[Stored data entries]
Segment Open

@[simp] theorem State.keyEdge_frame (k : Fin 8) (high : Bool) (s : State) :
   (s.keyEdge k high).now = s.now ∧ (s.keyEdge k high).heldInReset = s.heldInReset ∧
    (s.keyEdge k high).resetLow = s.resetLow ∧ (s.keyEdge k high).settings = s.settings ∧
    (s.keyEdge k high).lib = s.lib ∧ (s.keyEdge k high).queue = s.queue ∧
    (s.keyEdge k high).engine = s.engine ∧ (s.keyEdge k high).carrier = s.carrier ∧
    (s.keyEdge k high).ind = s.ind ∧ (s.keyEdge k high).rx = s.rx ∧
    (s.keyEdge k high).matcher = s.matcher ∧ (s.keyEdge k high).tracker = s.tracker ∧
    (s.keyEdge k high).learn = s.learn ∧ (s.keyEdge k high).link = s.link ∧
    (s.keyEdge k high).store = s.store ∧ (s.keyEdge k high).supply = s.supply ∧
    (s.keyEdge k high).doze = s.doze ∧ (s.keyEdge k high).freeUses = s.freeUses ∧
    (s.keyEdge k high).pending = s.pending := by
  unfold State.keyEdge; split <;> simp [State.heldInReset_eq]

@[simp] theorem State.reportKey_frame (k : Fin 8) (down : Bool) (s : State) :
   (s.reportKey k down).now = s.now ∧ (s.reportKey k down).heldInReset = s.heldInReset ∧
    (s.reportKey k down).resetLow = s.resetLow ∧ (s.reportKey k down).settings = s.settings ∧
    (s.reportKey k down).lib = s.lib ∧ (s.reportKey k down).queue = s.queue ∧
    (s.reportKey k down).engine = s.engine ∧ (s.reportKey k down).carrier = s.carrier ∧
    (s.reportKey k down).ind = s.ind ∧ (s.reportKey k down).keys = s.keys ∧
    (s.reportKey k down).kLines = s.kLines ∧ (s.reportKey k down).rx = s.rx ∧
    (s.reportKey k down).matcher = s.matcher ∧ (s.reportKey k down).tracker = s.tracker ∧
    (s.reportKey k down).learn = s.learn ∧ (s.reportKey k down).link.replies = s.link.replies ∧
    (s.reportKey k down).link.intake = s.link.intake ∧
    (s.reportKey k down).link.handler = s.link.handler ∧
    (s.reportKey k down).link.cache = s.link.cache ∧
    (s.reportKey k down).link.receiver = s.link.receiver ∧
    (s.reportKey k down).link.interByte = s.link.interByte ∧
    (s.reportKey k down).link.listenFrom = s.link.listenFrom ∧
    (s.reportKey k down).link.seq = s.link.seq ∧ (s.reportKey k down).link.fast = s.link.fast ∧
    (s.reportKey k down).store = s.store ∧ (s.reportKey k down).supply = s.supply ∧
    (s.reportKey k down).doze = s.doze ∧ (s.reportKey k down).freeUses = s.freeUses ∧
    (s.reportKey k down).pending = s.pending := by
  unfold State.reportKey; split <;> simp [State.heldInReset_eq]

Segment Closed

» **THE PROBLEM**
Output the data exactly, in full.

» **WRITTEN SOLUTION**
@[simp] theorem State.keyEdge_frame (k : Fin 8) (high : Bool) (s : State) :
   (s.keyEdge k high).now = s.now ∧ (s.keyEdge k high).heldInReset = s.heldInReset ∧
    (s.keyEdge k high).resetLow = s.resetLow ∧ (s.keyEdge k high).settings = s.settings ∧
    (s.keyEdge k high).lib = s.lib ∧ (s.keyEdge k high).queue = s.queue ∧
    (s.keyEdge k high).engine = s.engine ∧ (s.keyEdge k high).carrier = s.carrier ∧
    (s.keyEdge k high).ind = s.ind ∧ (s.keyEdge k high).rx = s.rx ∧
    (s.keyEdge k high).matcher = s.matcher ∧ (s.keyEdge k high).tracker = s.tracker ∧
    (s.keyEdge k high).learn = s.learn ∧ (s.keyEdge k high).link = s.link ∧
    (s.keyEdge k high).store = s.store ∧ (s.keyEdge k high).supply = s.supply ∧
    (s.keyEdge k high).doze = s.doze ∧ (s.keyEdge k high).freeUses = s.freeUses ∧
    (s.keyEdge k high).pending = s.pending := by
  unfold State.keyEdge; split <;> simp [State.heldInReset_eq]

@[simp] theorem State.reportKey_frame (k : Fin 8) (down : Bool) (s : State) :
   (s.reportKey k down).now = s.now ∧ (s.reportKey k down).heldInReset = s.heldInReset ∧
    (s.reportKey k down).resetLow = s.resetLow ∧ (s.reportKey k down).settings = s.settings ∧
    (s.reportKey k down).lib = s.lib ∧ (s.reportKey k down).queue = s.queue ∧
    (s.reportKey k down).engine = s.engine ∧ (s.reportKey k down).carrier = s.carrier ∧
    (s.reportKey k down).ind = s.ind ∧ (s.reportKey k down).keys = s.keys ∧
    (s.reportKey k down).kLines = s.kLines ∧ (s.reportKey k down).rx = s.rx ∧
    (s.reportKey k down).matcher = s.matcher ∧ (s.reportKey k down).tracker = s.tracker ∧
    (s.reportKey k down).learn = s.learn ∧ (s.reportKey k down).link.replies = s.link.replies ∧
    (s.reportKey k down).link.intake = s.link.intake ∧
    (s.reportKey k down).link.handler = s.link.handler ∧
    (s.reportKey k down).link.cache = s.link.cache ∧
    (s.reportKey k down).link.receiver = s.link.receiver ∧
    (s.reportKey k down).link.interByte = s.link.interByte ∧
    (s.reportKey k down).link.listenFrom = s.link.listenFrom ∧
    (s.reportKey k down).link.seq = s.link.seq ∧ (s.reportKey k down).link.fast = s.link.fast ∧
    (s.reportKey k down).store = s.store ∧ (s.reportKey k down).supply = s.supply ∧
    (s.reportKey k down).doze = s.doze ∧ (s.reportKey k down).freeUses = s.freeUses ∧
    (s.reportKey k down).pending = s.pending := by
  unfold State.reportKey; split <;> simp [State.heldInReset_eq]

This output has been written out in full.